Exercise input.
theorem hi_C2 (x : BitVec 8) (r : BitVec 3) (op q : Nat) : BitVec.extractLsb' 11 5 (parcelC x r op q) = BitVec.extractLsb' 3 5 x := by
  show BitVec.extractLsb' (n := 8+3+3+2) 11 5 _ = _
  unfold parcelC
  simp (discharger := decide) only [ext_high, ext_low, ext_self, Nat.reduceSub]

theorem q_W (x : BitVec 11) (op q : Nat) : BitVec.extractLsb' 0 2 (parcelW x op q) = BitVec.ofNat 2 q := by
  show BitVec.extractLsb' (n := 11+3+2) 0 2 _ = _
  unfold parcelW
  simp (discharger := decide) only [ext_high, ext_low, ext_self, Nat.reduceSub]

theorem op_W (x : BitVec 11) (op q : Nat) : BitVec.extractLsb' 2 3 (parcelW x op q) = BitVec.ofNat 3 op := by
  show BitVec.extractLsb' (n := 11+3+2) 2 3 _ = _
  unfold parcelW
  simp (discharger := decide) only [ext_high, ext_low, ext_self, Nat.reduceSub]

theorem x_W (x : BitVec 11) (op q : Nat) : BitVec.extractLsb' 5 11 (parcelW x op q) = x := by
  show BitVec.extractLsb' (n := 11+3+2) 5 11 _ = _
  unfold parcelW
  simp (discharger := decide) only [ext_high, ext_low, ext_self, Nat.reduceSub]

theorem half_low (a : BitVec 3) : BitVec.extractLsb' 0 3 (0#5 ++ a) = a := by
  revert a
  decide

theorem half_high (a : BitVec 3) : BitVec.extractLsb' 3 5 (0#5 ++ a) = 0#5 := by
  revert a
  decide

theorem decode_encC (x : BitVec 8) (r : BitVec 3) (op q : Nat) (h : BitVec.ofNat 2 q ≠ 0#2 ∧ BitVec.ofNat 2 q ≠ 3#2) :
    decodeParcels (encC x r op q) = decodeCompressed (parcelC x r op q) := by
  have h1 : parcelLength (parcelC x r op q) = 2 := by
    unfold parcelLength
    rw [q_C2]
    simp [h.1, h.2]
  show decodeParcels [parcelC x r op q] = _
  rw [decodeParcels, h1]
  rfl

theorem decode_encC11 (x : BitVec 11) (op q : Nat) (h : BitVec.ofNat 2 q ≠ 0#2 ∧ BitVec.ofNat 2 q ≠ 3#2) :
    decodeParcels (encC11 x op q) = decodeCompressed (parcelW x op q) := by
  have h1 : parcelLength (parcelW x op q) = 2 := by
    unfold parcelLength
    rw [q_W]
    simp [h.1, h.2]
  show decodeParcels [parcelW x op q] = _
  rw [decodeParcels, h1]
  rfl

theorem fits3 (x : VX) (n : BitVec 3) : x.fitsP (n.setWidth 6) = true := by
  unfold VX.fitsP
  have h := n.isLt
  simp only [Bool.or_eq_true, decide_eq_true_eq, BitVec.toNat_setWidth]
  exact Or.inr (by omega)

theorem seg_high : ∀ n : BitVec 3, BitVec.extractLsb' 3 3 (n.setWidth 6) = 0#3 := by decide

theorem seg_low : ∀ n : BitVec 3, (n.setWidth 6).setWidth 3 = n := by decide

theorem seg5_low : ∀ n : BitVec 3, BitVec.extractLsb' 0 3 (n.setWidth 5) = n := by decide

theorem seg5_high : ∀ n : BitVec 3, BitVec.extractLsb' 3 2 (n.setWidth 5) = 0#2 := by decide

theorem nf_M (M : Nat) (o : Bool) (w : BitVec 2) (k m : BitVec 3) (n : BitVec 3) (a d : Reg) :
    bits (wordM M o w k m (n.setWidth 5) a d) 18 3 = n := by
  have e : bits (wordM M o w k m (n.setWidth 5) a d) 18 3 =
      BitVec.extractLsb' 0 3 (fldB (wordM M o w k m (n.setWidth 5) a d)) := by
    unfold fldB bits
    rw [ext_ext _ _ _ _ _ (by decide)]
  rw [e, b_M, seg5_low]

theorem nfz_M (M : Nat) (o : Bool) (w : BitVec 2) (k m : BitVec 3) (n : BitVec 3) (a d : Reg) :
    bits (wordM M o w k m (n.setWidth 5) a d) 21 2 = 0#2 := by
  have e : bits (wordM M o w k m (n.setWidth 5) a d) 21 2 =
      BitVec.extractLsb' 3 2 (fldB (wordM M o w k m (n.setWidth 5) a d)) := by
    unfold fldB bits
    rw [ext_ext _ _ _ _ _ (by decide)]
  rw [e, b_M, seg5_high]

theorem ad_M (M : Nat) (o : Bool) (w : BitVec 2) (k m : BitVec 3) (b : Reg) :
    bits (wordM M o w k m b 0 0) 8 10 = 0#10 := by
  show BitVec.extractLsb' (n := 1 + 2 + 3 + 3 + 5 + 5 + 5 + 6 + 2) 8 10 _ = _
  unfold wordM
  simp (discharger := decide) only [ext_high, Nat.reduceSub]
  apply BitVec.eq_of_getLsbD_eq
  intro i hi
  simp only [BitVec.getLsbD_extractLsb', BitVec.getLsbD_append]
  split
  · simp
  · split
    · simp
    · omega

theorem seg_perm (p : Option Reg) :
    segPerm (match p with | none => 0 | some r => 1#1 ++ r) = some p := by
  cases p with
  | none => rfl
  | some r =>
    show segPerm (1#1 ++ r) = _
    revert r
    decide

theorem fits_zero (e : Bool) : ({ ext := e, m := 0 } : VX).fits = true := by
  cases e <;> rfl

theorem rrr (c : VX → Reg → Reg → Reg → Instr) (x : VX) (d a b : Reg) :
    vRRR c { x := x, d := r6 d, a := r6 a, b := r6 b } = some (c x d a b) := by
  simp only [vRRR, asReg_r6]

theorem rr (c : VX → Reg → Reg → Instr) (x : VX) (d a : Reg) :
    vRR c { x := x, d := r6 d, a := r6 a, b := 0#6 } = some (c x d a) := by
  simp only [vRR, asReg_r6]
  rfl

theorem r (c : VX → Reg → Instr) (x : VX) (d : Reg) :
    vR c { x := x, d := r6 d, a := 0#6, b := 0#6 } = some (c x d) := by
  simp only [vR, asReg_r6]
  rfl

theorem prr (c : VX → PReg → Reg → Reg → Instr) (x : VX) (d : PReg) (a b : Reg) :
    vPRR c { x := x, d := d, a := r6 a, b := r6 b } = some (c x d a b) := by
  simp only [vPRR, asReg_r6]

theorem pr (c : VX → PReg → Reg → Instr) (x : VX) (d : PReg) (a : Reg) :
    vPR c { x := x, d := d, a := r6 a, b := 0#6 } = some (c x d a) := by
  simp only [vPR, asReg_r6]
  rfl

theorem rp (c : VX → Reg → PReg → Instr) (x : VX) (d : Reg) (a : PReg) :
    vRP c { x := x, d := r6 d, a := a, b := 0#6 } = some (c x d a) := by
  simp only [vRP, asReg_r6]
  rfl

Required work.
Please print all the data again exactly as given.

Solution.
theorem hi_C2 (x : BitVec 8) (r : BitVec 3) (op q : Nat) : BitVec.extractLsb' 11 5 (parcelC x r op q) = BitVec.extractLsb' 3 5 x := by
  show BitVec.extractLsb' (n := 8+3+3+2) 11 5 _ = _
  unfold parcelC
  simp (discharger := decide) only [ext_high, ext_low, ext_self, Nat.reduceSub]

theorem q_W (x : BitVec 11) (op q : Nat) : BitVec.extractLsb' 0 2 (parcelW x op q) = BitVec.ofNat 2 q := by
  show BitVec.extractLsb' (n := 11+3+2) 0 2 _ = _
  unfold parcelW
  simp (discharger := decide) only [ext_high, ext_low, ext_self, Nat.reduceSub]

theorem op_W (x : BitVec 11) (op q : Nat) : BitVec.extractLsb' 2 3 (parcelW x op q) = BitVec.ofNat 3 op := by
  show BitVec.extractLsb' (n := 11+3+2) 2 3 _ = _
  unfold parcelW
  simp (discharger := decide) only [ext_high, ext_low, ext_self, Nat.reduceSub]

theorem x_W (x : BitVec 11) (op q : Nat) : BitVec.extractLsb' 5 11 (parcelW x op q) = x := by
  show BitVec.extractLsb' (n := 11+3+2) 5 11 _ = _
  unfold parcelW
  simp (discharger := decide) only [ext_high, ext_low, ext_self, Nat.reduceSub]

theorem half_low (a : BitVec 3) : BitVec.extractLsb' 0 3 (0#5 ++ a) = a := by
  revert a
  decide

theorem half_high (a : BitVec 3) : BitVec.extractLsb' 3 5 (0#5 ++ a) = 0#5 := by
  revert a
  decide

theorem decode_encC (x : BitVec 8) (r : BitVec 3) (op q : Nat) (h : BitVec.ofNat 2 q ≠ 0#2 ∧ BitVec.ofNat 2 q ≠ 3#2) :
    decodeParcels (encC x r op q) = decodeCompressed (parcelC x r op q) := by
  have h1 : parcelLength (parcelC x r op q) = 2 := by
    unfold parcelLength
    rw [q_C2]
    simp [h.1, h.2]
  show decodeParcels [parcelC x r op q] = _
  rw [decodeParcels, h1]
  rfl

theorem decode_encC11 (x : BitVec 11) (op q : Nat) (h : BitVec.ofNat 2 q ≠ 0#2 ∧ BitVec.ofNat 2 q ≠ 3#2) :
    decodeParcels (encC11 x op q) = decodeCompressed (parcelW x op q) := by
  have h1 : parcelLength (parcelW x op q) = 2 := by
    unfold parcelLength
    rw [q_W]
    simp [h.1, h.2]
  show decodeParcels [parcelW x op q] = _
  rw [decodeParcels, h1]
  rfl

theorem fits3 (x : VX) (n : BitVec 3) : x.fitsP (n.setWidth 6) = true := by
  unfold VX.fitsP
  have h := n.isLt
  simp only [Bool.or_eq_true, decide_eq_true_eq, BitVec.toNat_setWidth]
  exact Or.inr (by omega)

theorem seg_high : ∀ n : BitVec 3, BitVec.extractLsb' 3 3 (n.setWidth 6) = 0#3 := by decide

theorem seg_low : ∀ n : BitVec 3, (n.setWidth 6).setWidth 3 = n := by decide

theorem seg5_low : ∀ n : BitVec 3, BitVec.extractLsb' 0 3 (n.setWidth 5) = n := by decide

theorem seg5_high : ∀ n : BitVec 3, BitVec.extractLsb' 3 2 (n.setWidth 5) = 0#2 := by decide

theorem nf_M (M : Nat) (o : Bool) (w : BitVec 2) (k m : BitVec 3) (n : BitVec 3) (a d : Reg) :
    bits (wordM M o w k m (n.setWidth 5) a d) 18 3 = n := by
  have e : bits (wordM M o w k m (n.setWidth 5) a d) 18 3 =
      BitVec.extractLsb' 0 3 (fldB (wordM M o w k m (n.setWidth 5) a d)) := by
    unfold fldB bits
    rw [ext_ext _ _ _ _ _ (by decide)]
  rw [e, b_M, seg5_low]

theorem nfz_M (M : Nat) (o : Bool) (w : BitVec 2) (k m : BitVec 3) (n : BitVec 3) (a d : Reg) :
    bits (wordM M o w k m (n.setWidth 5) a d) 21 2 = 0#2 := by
  have e : bits (wordM M o w k m (n.setWidth 5) a d) 21 2 =
      BitVec.extractLsb' 3 2 (fldB (wordM M o w k m (n.setWidth 5) a d)) := by
    unfold fldB bits
    rw [ext_ext _ _ _ _ _ (by decide)]
  rw [e, b_M, seg5_high]

theorem ad_M (M : Nat) (o : Bool) (w : BitVec 2) (k m : BitVec 3) (b : Reg) :
    bits (wordM M o w k m b 0 0) 8 10 = 0#10 := by
  show BitVec.extractLsb' (n := 1 + 2 + 3 + 3 + 5 + 5 + 5 + 6 + 2) 8 10 _ = _
  unfold wordM
  simp (discharger := decide) only [ext_high, Nat.reduceSub]
  apply BitVec.eq_of_getLsbD_eq
  intro i hi
  simp only [BitVec.getLsbD_extractLsb', BitVec.getLsbD_append]
  split
  · simp
  · split
    · simp
    · omega

theorem seg_perm (p : Option Reg) :
    segPerm (match p with | none => 0 | some r => 1#1 ++ r) = some p := by
  cases p with
  | none => rfl
  | some r =>
    show segPerm (1#1 ++ r) = _
    revert r
    decide

theorem fits_zero (e : Bool) : ({ ext := e, m := 0 } : VX).fits = true := by
  cases e <;> rfl

theorem rrr (c : VX → Reg → Reg → Reg → Instr) (x : VX) (d a b : Reg) :
    vRRR c { x := x, d := r6 d, a := r6 a, b := r6 b } = some (c x d a b) := by
  simp only [vRRR, asReg_r6]

theorem rr (c : VX → Reg → Reg → Instr) (x : VX) (d a : Reg) :
    vRR c { x := x, d := r6 d, a := r6 a, b := 0#6 } = some (c x d a) := by
  simp only [vRR, asReg_r6]
  rfl

theorem r (c : VX → Reg → Instr) (x : VX) (d : Reg) :
    vR c { x := x, d := r6 d, a := 0#6, b := 0#6 } = some (c x d) := by
  simp only [vR, asReg_r6]
  rfl

theorem prr (c : VX → PReg → Reg → Reg → Instr) (x : VX) (d : PReg) (a b : Reg) :
    vPRR c { x := x, d := d, a := r6 a, b := r6 b } = some (c x d a b) := by
  simp only [vPRR, asReg_r6]

theorem pr (c : VX → PReg → Reg → Instr) (x : VX) (d : PReg) (a : Reg) :
    vPR c { x := x, d := d, a := r6 a, b := 0#6 } = some (c x d a) := by
  simp only [vPR, asReg_r6]
  rfl

theorem rp (c : VX → Reg → PReg → Instr) (x : VX) (d : Reg) (a : PReg) :
    vRP c { x := x, d := r6 d, a := a, b := 0#6 } = some (c x d a) := by
  simp only [vRP, asReg_r6]
  rfl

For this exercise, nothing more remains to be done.